A. Belkhadem, aussi bien d’ailleurs que d’autres ténors du parti ont dû comprendre, au cours de ces mois consacrés à traiter la division engendrée par l’élection présidentielle, que cela revient en fait à mettre la charrue devant les bœufs que de vouloir ramener en premier lieu l’entente avant d’aller au congrès pour y célébrer avec éclat l’union restaurée. Il fallait s’y prendre tout autrement : témoigner de l’hostilité envers l’usurpateur avant même le jour des retrouvailles, dont il était à craindre qu’elles ne se déroulent pas sans quelques remous, pour bien montrer que l’unité se forge dans l’action, qu’elle est au bout de l’élan tendant à faire recouvrer la jouissance de l’ensemble de ses droits. Rien, en effet, n’est plus mobilisant, et donc plus propice à la réunification, qu’une attitude offensive envers le camp à qui ont bénéficié les querelles intestines, recette universellement éprouvée.

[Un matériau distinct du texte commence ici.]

theorem fireGlobal_bmk (s : State) (d g : Nat) : (fireGlobal s d g).bmk.view = s.bmk.view ∧
    (fireGlobal s d g).bmk.msgs = s.bmk.msgs := by
  unfold fireGlobal
  constructor
  · refine foldl_keeps (·.bmk.view) ?_ _ _
    intro s x; split
    · exact (fireStake_bmk s x d g).1
    · rfl
  · refine foldl_keeps (·.bmk.msgs) ?_ _ _
    intro s x; split
    · exact (fireStake_bmk s x d g).2.2
    · rfl

theorem fireSource_bmk (s : State) (d src h : Nat) : (fireSource s d src h).bmk.srcView = s.bmk.srcView ∧
    (fireSource s d src h).bmk.msgs = s.bmk.msgs := by
  unfold fireSource
  constructor
  · refine foldl_keeps (·.bmk.srcView) ?_ _ _
    intro s x; split
    · exact (fireStake_bmk s x d h).2.1
    · rfl
  · refine foldl_keeps (·.bmk.msgs) ?_ _ _
    intro s x; split
    · exact (fireStake_bmk s x d h).2.2
    · rfl

/-! ### Heads' tokens, marks of failure, firings and detaching sources -/

@[simp] theorem setOut_regs (s : State) (src : Nat) (es : List OutEnt) : (setOut s src es).regs = s.regs := rfl
@[simp] theorem setOut_part (s : State) (src : Nat) (es : List OutEnt) : (setOut s src es).part = s.part := rfl

@[simp] theorem pushHead_regs (s : State) (src : Nat) (cells : List Nat) (t : Token) : (pushHead s src cells t).regs = s.regs := by
  unfold pushHead; refine foldl_keeps (·.regs) ?_ _ _; intros; rfl

@[simp] theorem pushHead_part (s : State) (src : Nat) (cells : List Nat) (t : Token) : (pushHead s src cells t).part = s.part := by
  unfold pushHead; refine foldl_keeps (·.part) ?_ _ _; intros; rfl

/-- A head's token joins the end of its producer's output buffer, one entry for each cell at which the cells it names run. -/
theorem outOf_pushHead (s : State) (src : Nat) (cells : List Nat) (t : Token) :
    outOf (pushHead s src cells t) src = outOf s src ++ (cells.flatMap (placements s)).map (fun c => ⟨s.now, .copies t [.cell c 0]⟩) := by
  unfold pushHead
  generalize cells.flatMap (placements s) = l
  suffices h : ∀ x : State, x.now = s.now → outOf (l.foldl (fun s c => pushOut s src ⟨s.now, .copies t [.cell c 0]⟩) x) src =
      outOf x src ++ l.map (fun c => ⟨s.now, .copies t [.cell c 0]⟩) from h s rfl
  induction l with
  | nil => intro x _; simp
  | cons a l ih =>
    intro x hx
    rw [List.foldl_cons, ih _ (by simp [pushOut, setOut, hx])]
    simp [pushOut, setOut, outOf, Tbl.getD_put_same, hx]

theorem regsOnly_logCtx {z s : State} {t c st r : Nat} (h : RegsOnly logKey z s) : RegsOnly logKey z (logCtx s t c st r) := by
  unfold logCtx
  split
  · exact regsOnly_logErr h
  · exact h

/-- A mark of failure writes the error log only. -/
theorem regsOnly_markFail {z s : State} {t c st r : Nat} (h : RegsOnly logKey z s) : RegsOnly logKey z (markFail s t c st r) := by
  unfold markFail
  split
  · unfold modInv; split
    · exact regsOnly_eq h (by simp)
    · exact h
  · dsimp only; split
    · exact regsOnly_logCtx (regsOnly_eq h (by simp))
    · split
      · exact regsOnly_logCtx (regsOnly_eq h (by simp))
      · exact h

@[simp] theorem markFail_part (s : State) (t c st r : Nat) : (markFail s t c st r).part = s.part := by
  unfold markFail modInv logCtx; dsimp only; (repeat' split) <;> simp

/-- Keys that firings write: the stakes' registers, their event, and the error log. -/
def stakeKey (k : Nat) : Prop := (0x28000 * 64 ≤ k ∧ k < 0x30000 * 64) ∨ k = fkey F.BMK_EVENT_STAKE_COALESCED 0 ∨ logKey k

theorem armedStakes_lt (s : State) (n : Nat) (h : n ∈ armedStakes s) : n < 2048 := by
  unfold armedStakes at h
  rw [List.mem_filterMap] at h
  obtain ⟨e, _, h⟩ := h
  split at h
  · rename_i hc
    injection h with h
    have h2 := hc.2.1
    simp [fkey, F.BMK_STAKE_CTL_ARMED, stakeO] at h2 h
    omega
  · simp at h

theorem regsOnly_fireStake {z s : State} {n d h : Nat} {lost : Option Nat} (hn : n < 2048) (hz : RegsOnly stakeKey z s) :
    RegsOnly stakeKey z (fireStake s n d h lost) := by
  have k : ∀ f : Fld, 0x28000 ≤ f.base → f.base ≤ 0x28008 → f.lsb < 64 → stakeKey (fkey f (stakeO n)) := by
    intro f h1 h2 h3; left; unfold fkey stakeO; omega
  have kc : stakeKey (fkey F.BMK_EVENT_STAKE_COALESCED 0) := .inr (.inl rfl)
  have km : ∀ {s t c st r}, RegsOnly stakeKey z s → RegsOnly stakeKey z (markFail s t c st r) := fun h =>
    h.trans ((regsOnly_markFail (RegsOnly.refl _ _)).mono (fun _ q => .inr (.inr q)))
  unfold fireStake
  extract_lets o v t rep pn firing ctx lb s1 s2 s3 s4 s5 held s6 s7
  have h1 : RegsOnly stakeKey z s1 := regsOnly_satF hz (k F.BMK_STAKE_CTL_FIRE_COUNT (by decide) (by decide) (by decide))
  clear_value s1
  have h2 : RegsOnly stakeKey z s2 := regsOnly_setF h1 (k F.BMK_STAKE_CTL_PERIODS (by decide) (by decide) (by decide))
  clear_value s2
  have h3 : RegsOnly stakeKey z s3 := regsOnly_setF h2 (k F.BMK_STAKE_CTL_LOST (by decide) (by decide) (by decide))
  clear_value s3
  have h4 : RegsOnly stakeKey z s4 := regsOnly_ite (regsOnly_setF h3 (k F.BMK_STAKE_VAL_VALUE (by decide) (by decide) (by decide)))
    (regsOnly_setF h3 (k F.BMK_STAKE_CTL_ARMED (by decide) (by decide) (by decide)))
  clear_value s4
  have h5 : RegsOnly stakeKey z s5 := regsOnly_eq h4 (modBmk_regs _ _)
  clear_value s5
  have h6 : RegsOnly stakeKey z s6 := regsOnly_ite (regsOnly_raise h5 kc) h5
  clear_value s6 held
  have h7 : RegsOnly stakeKey z s7 := by
    dsimp only [s7]
    split
    · exact regsOnly_eq h6 (setOut_regs _ _ _)
    · split
      · exact regsOnly_eq h6 (pushHead_regs _ _ _ _)
      · exact h6
  clear_value s7
  split
  · exact km h7
  · exact h7

@[simp] theorem fireStake_part (s : State) (n d h : Nat) (lost : Option Nat) : (fireStake s n d h lost).part = s.part := by
  unfold fireStake; dsimp only; (repeat' split) <;> simp

theorem regsOnly_fireLost {z s : State} {n r : Nat} (h : RegsOnly stakeKey z s) : RegsOnly stakeKey z (fireLost s n r) := by
  unfold fireLost
  have hl := armedStakes_lt s
  generalize armedStakes s = l at hl
  induction l generalizing s with
  | nil => exact h
  | cons a l ih =>
    rw [List.foldl_cons]
    refine ih ?_ (fun m hm => hl m (by simp [hm]))
    have ha := hl a (by simp)
    split
    · split
      · exact regsOnly_fireStake ha h
      · exact regsOnly_setF h (.inl (by simp only [fkey, F.BMK_STAKE_CTL_ARMED, stakeO]; omega))
    · exact h

@[simp] theorem fireLost_part (s : State) (n r : Nat) : (fireLost s n r).part = s.part := by
  unfold fireLost; refine foldl_keeps (·.part) ?_ _ _; intro s x; (repeat' split) <;> simp

/-- Keys that a detach of a source writes beside the source's STATE. -/
def detachKey (k : Nat) : Prop := k = fkey F.BMK_EVENT_CLOSED 0 ∨ stakeKey k ∨ gKey k

@[simp] theorem sendLost_regs (s : State) (n r : Nat) : (sendLost s n r).regs = s.regs := by
  unfold sendLost; refine foldl_keeps (·.regs) ?_ _ _; intros; simp

@[simp] theorem sendLost_part (s : State) (n r : Nat) : (sendLost s n r).part = s.part := by
  unfold sendLost; refine foldl_keeps (·.part) ?_ _ _; intros; simp

@[simp] theorem detach_part (s : State) (n r : Nat) : (detach s n r).part = s.part := by
  unfold detach; dsimp only; split <;> simp

/-- SOURCE_DETACH writes the source's STATE, the stakes, the event, the log and what a recomputation of G writes (R99). -/
theorem regsOnly_detach {z s : State} {n r : Nat}
    (h : RegsOnly (fun k => k = fkey F.BMK_SRC_STAT_STATE (srcO n) ∨ detachKey k) z s) :
    RegsOnly (fun k => k = fkey F.BMK_SRC_STAT_STATE (srcO n) ∨ detachKey k) z (detach s n r) := by
  unfold detach
  dsimp only
  refine regsOnly_ite ?_ h
  have h1 := regsOnly_raise (o := 0) (f := F.BMK_EVENT_CLOSED) (regsOnly_setF (f := F.BMK_SRC_STAT_STATE) (o := srcO n) (v := srcClosed)
    (regsOnly_eq h (sendLost_regs s n r)) (.inl rfl)) (.inr (.inl rfl))
  refine (RegsOnly.trans ?_ ((regsOnly_recomputeG (RegsOnly.refl _ _)).mono (fun _ q => .inr (.inr (.inr q)))))
  refine (RegsOnly.trans ?_ ((regsOnly_fireLost (RegsOnly.refl _ _)).mono (fun _ q => .inr (.inr (.inl q)))))
  exact regsOnly_eq h1 (by simp)

theorem not_detachKey_state (m : Nat) (hm : m < 1024) : ¬ detachKey (fkey F.BMK_SRC_STAT_STATE (srcO m)) := by
  rintro (h | (h | h | h) | (h | ⟨n, _, h⟩ | ⟨a, b, _, h⟩))
  · simp [fkey, F.BMK_SRC_STAT_STATE, F.BMK_EVENT_CLOSED, srcO] at h; omega
  · simp [fkey, F.BMK_SRC_STAT_STATE, srcO] at h; omega
  · simp [fkey, F.BMK_SRC_STAT_STATE, F.BMK_EVENT_STAKE_COALESCED, srcO] at h; omega
  · simp [logKey, fkey, F.BMK_SRC_STAT_STATE, srcO] at h; omega
  · simp [fkey, F.BMK_SRC_STAT_STATE, F.BMK_GLOBAL_HORIZON, srcO] at h; omega
  · simp [fkey, F.BMK_SRC_STAT_STATE, F.BMK_SRC_STAT_INCLUDED, srcO] at h; omega
  · simp [fkey, F.BMK_SRC_STAT_STATE, F.PKG_EDGE_DROPPED, srcO] at h; omega

/-- A detach closes its source, if that is PENDING, LIVE or STALLED, and changes the state of no other (R99). -/
theorem srcState_detach (s : State) (n m r : Nat) (hn : n < 1024) (hm : m < 1024) :
    srcState (detach s n r) m =
      if m = n ∧ (srcState s n = srcPending ∨ srcState s n = srcLive ∨ srcState s n = srcStalled) then srcClosed
      else srcState s m := by
  by_cases hmn : m = n
  · subst hmn
    by_cases hh : srcState s m = srcPending ∨ srcState s m = srcLive ∨ srcState s m = srcStalled
    · rw [if_pos ⟨rfl, hh⟩]
      unfold detach
      dsimp only
      rw [if_pos hh]
      show getF _ _ _ = _
      have nk := not_detachKey_state m hm
      rw [getF_recomputeG _ _ _ _ (fun q => nk (.inr (.inr q)))]
      rw [(regsOnly_fireLost (RegsOnly.refl _ _)).getF (by simp) _ _ (fun q => nk (.inr (.inl q)))]
      rw [getF_of_regs (modBmk_part _ _) (modBmk_regs _ _), getF_raise_ne _ _ _ _ _ (fun q => nk (.inl q)), getF_setF_same]
      rfl
    · rw [if_neg (fun q => hh q.2)]
      unfold detach; dsimp only; rw [if_neg hh]
  · rw [if_neg (fun q => hmn q.1)]
    refine (regsOnly_detach (RegsOnly.refl _ s)).getF (by simp) _ _ ?_
    rintro (h | h)
    · simp [fkey, srcO] at h; exact hmn (by omega)
    · exact not_detachKey_state m hm h


end Sys2Proof.Machine
end

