theorem keep_fillPair {P : Area → Prop} {z : State} {p : Nat} (n : Nat) 
    (kports : P .ports := by assumption) : ∀ {s : State}, Keeps P z s → Keeps P z (fillPair s p n) := by
  induction n with
  | zero => intro s h; exact h
  | succ n ih => intro s h; exact keep_ite h (ih (keep_useSlot h))

theorem keep_idleSlot {P : Area → Prop} {z : State} {s : State} {a_p : Nat} (h : Keeps P z s)
    (kports : P .ports := by assumption) :
    Keeps P z (idleSlot s a_p) := by
  unfold idleSlot
  repeat' (first | (with_reducible assumption) | (intro) | (with_reducible apply keep_useSlot)
                 | (with_reducible apply keep_sendLc) | (with_reducible refine keep_ite ?_ ?_) | split | (dsimp only))

theorem keep_sendFrame {P : Area → Prop} {z : State} {s : State} {a_p : Nat} {a_v : Nat} {a_frame : Bytes}
    (h : Keeps P z s) (kports : P .ports := by assumption) :
    Keeps P z (sendFrame s a_p a_v a_frame) := by
  unfold sendFrame
  repeat' (first | (with_reducible assumption) | (exact Or.inl (by assumption)) | (exact Or.inr rfl)
                 | (exact Or.inr ⟨rfl, rfl, rfl, rfl⟩) | (intro)
                 | (extract_lets +onlyGivenNames y; refine keep_cut (y := y) ?_ ?_; (focus (dsimp only [y]; clear y)); rotate_left; (focus (clear_value y; revert y; intro _ _)))
                 | (extract_lets +onlyGivenNames y; refine keep_cut1 (y := y) ?_ ?_; (focus (dsimp only [y]; clear y)); rotate_left; (focus (clear_value y; revert y; intro _ _)))
                 | (extract_lets +onlyGivenNames y; refine keep_cut2 (y := y) ?_ ?_; (focus (dsimp only [y]; clear y)); rotate_left; (focus (clear_value y; revert y; intro _ _)))
                 | (extract_lets +onlyGivenNames y; clear_value y; revert y; intro _) | (with_reducible apply keep_addF)
                 | (with_reducible apply keep_modVc) | (with_reducible apply keep_sendData) | split | (dsimp only)
                 | (with_reducible refine keep_mk ?_ rfl rfl rfl rfl rfl rfl rfl rfl rfl ?_ ?_ ?_ ?_ ?_ ?_ ?_ ?_ ?_ ?_ ?_ ?_ ?_ ?_ ?_ ?_ ?_ ?_))

theorem keep_clearPort {P : Area → Prop} {z : State} {s : State} {a_p : Nat} (h : Keeps P z s)
    (kports : P .ports := by assumption) :
    Keeps P z (clearPort s a_p) := by
  unfold clearPort
  repeat' (first | (with_reducible assumption) | (exact Or.inl (by assumption)) | (exact Or.inr rfl)
                 | (exact Or.inr ⟨rfl, rfl, rfl, rfl⟩) | (intro)
                 | (extract_lets +onlyGivenNames y; refine keep_cut (y := y) ?_ ?_; (focus (dsimp only [y]; clear y)); rotate_left; (focus (clear_value y; revert y; intro _ _)))
                 | (extract_lets +onlyGivenNames y; refine keep_cut1 (y := y) ?_ ?_; (focus (dsimp only [y]; clear y)); rotate_left; (focus (clear_value y; revert y; intro _ _)))
                 | (extract_lets +onlyGivenNames y; refine keep_cut2 (y := y) ?_ ?_; (focus (dsimp only [y]; clear y)); rotate_left; (focus (clear_value y; revert y; intro _ _)))
                 | (extract_lets +onlyGivenNames y; clear_value y; revert y; intro _) | (with_reducible apply keep_satF)
                 | (with_reducible apply keep_modPort) | (with_reducible apply keep_foldl) | (with_reducible apply keep_foldl1)
                 | split | (dsimp only)
                 | (with_reducible refine keep_mk ?_ rfl rfl rfl rfl rfl rfl rfl rfl rfl ?_ ?_ ?_ ?_ ?_ ?_ ?_ ?_ ?_ ?_ ?_ ?_ ?_ ?_ ?_ ?_ ?_ ?_))

theorem keep_setLink {P : Area → Prop} {z : State} {s : State} {a_p : Nat} {a_st : Nat} (h : Keeps P z s) :
    Keeps P z (setLink s a_p a_st) := by
  unfold setLink
  repeat' (first | (with_reducible assumption) | (intro) | (with_reducible apply keep_setF) | split | (dsimp only))

theorem keep_leaveUp {P : Area → Prop} {z : State} {s : State} {a_p : Nat} {a_st : Nat} {a_reason : Nat}
    (h : Keeps P z s) (kbmk : P .bmk := by assumption) (kports : P .ports := by assumption)
    (kfabric : P .fabric := by assumption) (krings : P .rings := by assumption) (ktwins : P .twins := by assumption)
    (klog : P .log := by assumption) :
    Keeps P z (leaveUp s a_p a_st a_reason) := by
  unfold leaveUp
  repeat' (first | (with_reducible assumption) | (intro)
                 | (extract_lets +onlyGivenNames y; refine keep_cut (y := y) ?_ ?_; (focus (dsimp only [y]; clear y)); rotate_left; (focus (clear_value y; revert y; intro _ _)))
                 | (extract_lets +onlyGivenNames y; refine keep_cut1 (y := y) ?_ ?_; (focus (dsimp only [y]; clear y)); rotate_left; (focus (clear_value y; revert y; intro _ _)))
                 | (extract_lets +onlyGivenNames y; refine keep_cut2 (y := y) ?_ ?_; (focus (dsimp only [y]; clear y)); rotate_left; (focus (clear_value y; revert y; intro _ _)))
                 | (extract_lets +onlyGivenNames y; clear_value y; revert y; intro _) | (with_reducible apply keep_clearPort)
                 | (with_reducible apply keep_setLink) | (with_reducible apply keep_raise) | (with_reducible apply keep_satF)
                 | (with_reducible apply keep_setF) | (with_reducible apply keep_detach)
                 | (with_reducible refine keep_ite ?_ ?_) | (with_reducible apply keep_foldl)
                 | (with_reducible apply keep_foldl1) | split | (dsimp only))

theorem keep_sendReset {P : Area → Prop} {z : State} {s : State} {a_p : Nat} {a_cause : Nat} (h : Keeps P z s)
    (kports : P .ports := by assumption) :
    Keeps P z (sendReset s a_p a_cause) := by
  unfold sendReset
  repeat' (first | (with_reducible assumption) | (intro) | (with_reducible apply keep_fillPair)
                 | (with_reducible apply keep_sendLc) | split | (dsimp only))

theorem keep_resetLink {P : Area → Prop} {z : State} {s : State} {a_p : Nat} {a_cause : Nat} {a_reason : Nat}
    (h : Keeps P z s) (kbmk : P .bmk := by assumption) (kports : P .ports := by assumption)
    (kfabric : P .fabric := by assumption) (krings : P .rings := by assumption) (ktwins : P .twins := by assumption)
    (klog : P .log := by assumption) :
    Keeps P z (resetLink s a_p a_cause a_reason) := by
  unfold resetLink
  repeat' (first | (with_reducible assumption) | (intro) | (with_reducible apply keep_leaveUp)
                 | (with_reducible apply keep_sendReset) | split | (dsimp only))

theorem keep_loseLock {P : Area → Prop} {z : State} {s : State} {a_p : Nat} (h : Keeps P z s)
    (kbmk : P .bmk := by assumption) (kports : P .ports := by assumption) (kfabric : P .fabric := by assumption)
    (krings : P .rings := by assumption) (ktwins : P .twins := by assumption) (klog : P .log := by assumption) :
    Keeps P z (loseLock s a_p) := by
  unfold loseLock
  repeat' (first | (with_reducible assumption) | (intro) | (with_reducible apply keep_leaveUp) | split | (dsimp only))

theorem keep_disablePort {P : Area → Prop} {z : State} {s : State} {a_p : Nat} {a_cause : Nat} {a_reason : Nat}
    (h : Keeps P z s) (kbmk : P .bmk := by assumption) (kports : P .ports := by assumption)
    (kfabric : P .fabric := by assumption) (krings : P .rings := by assumption) (ktwins : P .twins := by assumption)
    (klog : P .log := by assumption) :
    Keeps P z (disablePort s a_p a_cause a_reason) := by
  unfold disablePort
  repeat' (first | (with_reducible assumption) | (intro)
                 | (extract_lets +onlyGivenNames y; refine keep_cut (y := y) ?_ ?_; (focus (dsimp only [y]; clear y)); rotate_left; (focus (clear_value y; revert y; intro _ _)))
                 | (extract_lets +onlyGivenNames y; refine keep_cut1 (y := y) ?_ ?_; (focus (dsimp only [y]; clear y)); rotate_left; (focus (clear_value y; revert y; intro _ _)))
                 | (extract_lets +onlyGivenNames y; refine keep_cut2 (y := y) ?_ ?_; (focus (dsimp only [y]; clear y)); rotate_left; (focus (clear_value y; revert y; intro _ _)))
                 | (extract_lets +onlyGivenNames y; clear_value y; revert y; intro _) | (with_reducible apply keep_setF)
                 | (with_reducible apply keep_leaveUp) | (with_reducible apply keep_sendReset)
                 | (with_reducible apply keep_clearPort) | (with_reducible apply keep_setLink)
                 | (with_reducible refine keep_ite ?_ ?_) | split | (dsimp only))

theorem keep_portEnable {P : Area → Prop} {z : State} {s : State} {a_fn : Nat} {a_p : Nat} (h : Keeps P z s)
    (krings : P .rings := by assumption) (ktwins : P .twins := by assumption) (klog : P .log := by assumption) :
    Keeps P z (portEnable s a_fn a_p) := by
  unfold portEnable
  repeat' (first | (with_reducible assumption) | (intro) | (with_reducible apply keep_setLink)
                 | (with_reducible apply keep_setF) | (with_reducible apply keep_logIgn)
                 | (with_reducible refine keep_ite ?_ ?_) | split | (dsimp only))

theorem keep_execPortEnable {P : Area → Prop} {z : State} {a_fn : Nat} {a_p : Nat} {s : State} (h : Keeps P z s)
    (krings : P .rings := by assumption) (ktwins : P .twins := by assumption) (klog : P .log := by assumption) :
    ∀ t, execPortEnable a_fn a_p s = .next t → Keeps P z t := by
  unfold execPortEnable; intro t e; injection e with e; subst e
  repeat' (first | (with_reducible assumption) | (intro) | (with_reducible apply keep_portEnable) | split | (dsimp only))

theorem keep_portDisable {P : Area → Prop} {z : State} {s : State} {a_p : Nat} (h : Keeps P z s)
    (kbmk : P .bmk := by assumption) (kports : P .ports := by assumption) (kfabric : P .fabric := by assumption)
    (krings : P .rings := by assumption) (ktwins : P .twins := by assumption) (klog : P .log := by assumption) :
    Keeps P z (portDisable s a_p) := by
  unfold portDisable
  repeat' (first | (with_reducible assumption) | (intro) | (with_reducible apply keep_disablePort)
                 | (with_reducible refine keep_ite ?_ ?_) | split | (dsimp only))

theorem keep_execPortDisable {P : Area → Prop} {z : State} {a_p : Nat} {s : State} (h : Keeps P z s)
    (kbmk : P .bmk := by assumption) (kports : P .ports := by assumption) (kfabric : P .fabric := by assumption)
    (krings : P .rings := by assumption) (ktwins : P .twins := by assumption) (klog : P .log := by assumption) :
    ∀ t, execPortDisable a_p s = .next t → Keeps P z t := by
  unfold execPortDisable; intro t e; injection e with e; subst e
  repeat' (first | (with_reducible assumption) | (intro) | (with_reducible apply keep_portDisable) | split | (dsimp only))

theorem keep_linkReset {P : Area → Prop} {z : State} {s : State} {a_p : Nat} (h : Keeps P z s)
    (kbmk : P .bmk := by assumption) (kports : P .ports := by assumption) (kfabric : P .fabric := by assumption)
    (krings : P .rings := by assumption) (ktwins : P .twins := by assumption) (klog : P .log := by assumption) :
    Keeps P z (linkReset s a_p) := by
  unfold linkReset
  repeat' (first | (with_reducible assumption) | (intro) | (with_reducible apply keep_resetLink)
                 | (with_reducible refine keep_ite ?_ ?_) | split | (dsimp only))

theorem keep_execLinkReset {P : Area → Prop} {z : State} {a_p : Nat} {s : State} (h : Keeps P z s)
    (kbmk : P .bmk := by assumption) (kports : P .ports := by assumption) (kfabric : P .fabric := by assumption)
    (krings : P .rings := by assumption) (ktwins : P .twins := by assumption) (klog : P .log := by assumption) :
    ∀ t, execLinkReset a_p s = .next t → Keeps P z t := by
  unfold execLinkReset; intro t e; injection e with e; subst e
  repeat' (first | (with_reducible assumption) | (intro) | (with_reducible apply keep_linkReset) | split | (dsimp only))

theorem keep_signalDetect {P : Area → Prop} {z : State} {s : State} {a_p : Nat} (h : Keeps P z s) :
    Keeps P z (signalDetect s a_p) := by
  unfold signalDetect
  repeat' (first | (with_reducible assumption) | (intro) | (with_reducible apply keep_setLink)
                 | (with_reducible apply keep_setF) | (with_reducible refine keep_ite ?_ ?_) | split | (dsimp only))

theorem keep_execSignalDetect {P : Area → Prop} {z : State} {a_p : Nat} {s : State} (h : Keeps P z s) :
    ∀ t, execSignalDetect a_p s = .next t → Keeps P z t := by
  unfold execSignalDetect; intro t e; injection e with e; subst e
  repeat' (first | (with_reducible assumption) | (intro) | (with_reducible apply keep_signalDetect) | split | (dsimp only))

theorem keep_lanesAdapted {P : Area → Prop} {z : State} {s : State} {a_p : Nat} {a_pol : Nat} {a_rev : Bool}
    (h : Keeps P z s) (kports : P .ports := by assumption) :
    Keeps P z (lanesAdapted s a_p a_pol a_rev) := by
  unfold lanesAdapted
  repeat' (first | (with_reducible assumption) | (exact Or.inl (by assumption)) | (exact Or.inr rfl)
                 | (exact Or.inr ⟨rfl, rfl, rfl, rfl⟩) | (intro)
                 | (extract_lets +onlyGivenNames y; refine keep_cut (y := y) ?_ ?_; (focus (dsimp only [y]; clear y)); rotate_left; (focus (clear_value y; revert y; intro _ _)))
                 | (extract_lets +onlyGivenNames y; refine keep_cut1 (y := y) ?_ ?_; (focus (dsimp only [y]; clear y)); rotate_left; (focus (clear_value y; revert y; intro _ _)))
                 | (extract_lets +onlyGivenNames y; refine keep_cut2 (y := y) ?_ ?_; (focus (dsimp only [y]; clear y)); rotate_left; (focus (clear_value y; revert y; intro _ _)))
                 | (extract_lets +onlyGivenNames y; clear_value y; revert y; intro _) | (with_reducible apply keep_setF)
                 | (with_reducible apply keep_modPort) | (with_reducible apply keep_setLink)
                 | (with_reducible refine keep_ite ?_ ?_) | split | (dsimp only)
                 | (with_reducible refine keep_mk ?_ rfl rfl rfl rfl rfl rfl rfl rfl rfl ?_ ?_ ?_ ?_ ?_ ?_ ?_ ?_ ?_ ?_ ?_ ?_ ?_ ?_ ?_ ?_ ?_ ?_))

theorem keep_execLanesAdapted {P : Area → Prop} {z : State} {a_p : Nat} {a_pol : Nat} {a_rev : Bool} {s : State}
    (h : Keeps P z s) (kports : P .ports := by assumption) :
    ∀ t, execLanesAdapted a_p a_pol a_rev s = .next t → Keeps P z t := by
  unfold execLanesAdapted; intro t e; injection e with e; subst e
  repeat' (first | (with_reducible assumption) | (intro) | (with_reducible apply keep_lanesAdapted) | split | (dsimp only))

Puisque guerre il y a, autant la mener à l’extérieur, contre le RND, qui ne se porte jamais aussi bien que le FLN est malade. Il ne faut donc pas tenir pour tout à fait absurdes les accusations portées par le chef du gouvernement contre on ne sait quels tenants de la rente qui seraient derrière les émeutes consécutives à l’augmentation des carburants. Bien entendu, le FLN n’avait pas grand-chose à faire pour que ça échauffe ici et là dans le pays, pour la bonne raison que le gouvernement a agi dans la circonstance en pyromane en décidant d’une augmentation qui avait été rejetée par les deux chambres du Parlement. Attendre un froid exceptionnel pour prendre cette mesure, en tournant la loi par-dessus le marché, c’est prouver qu’on n’a besoin de personne pour se faire le plus grand tort.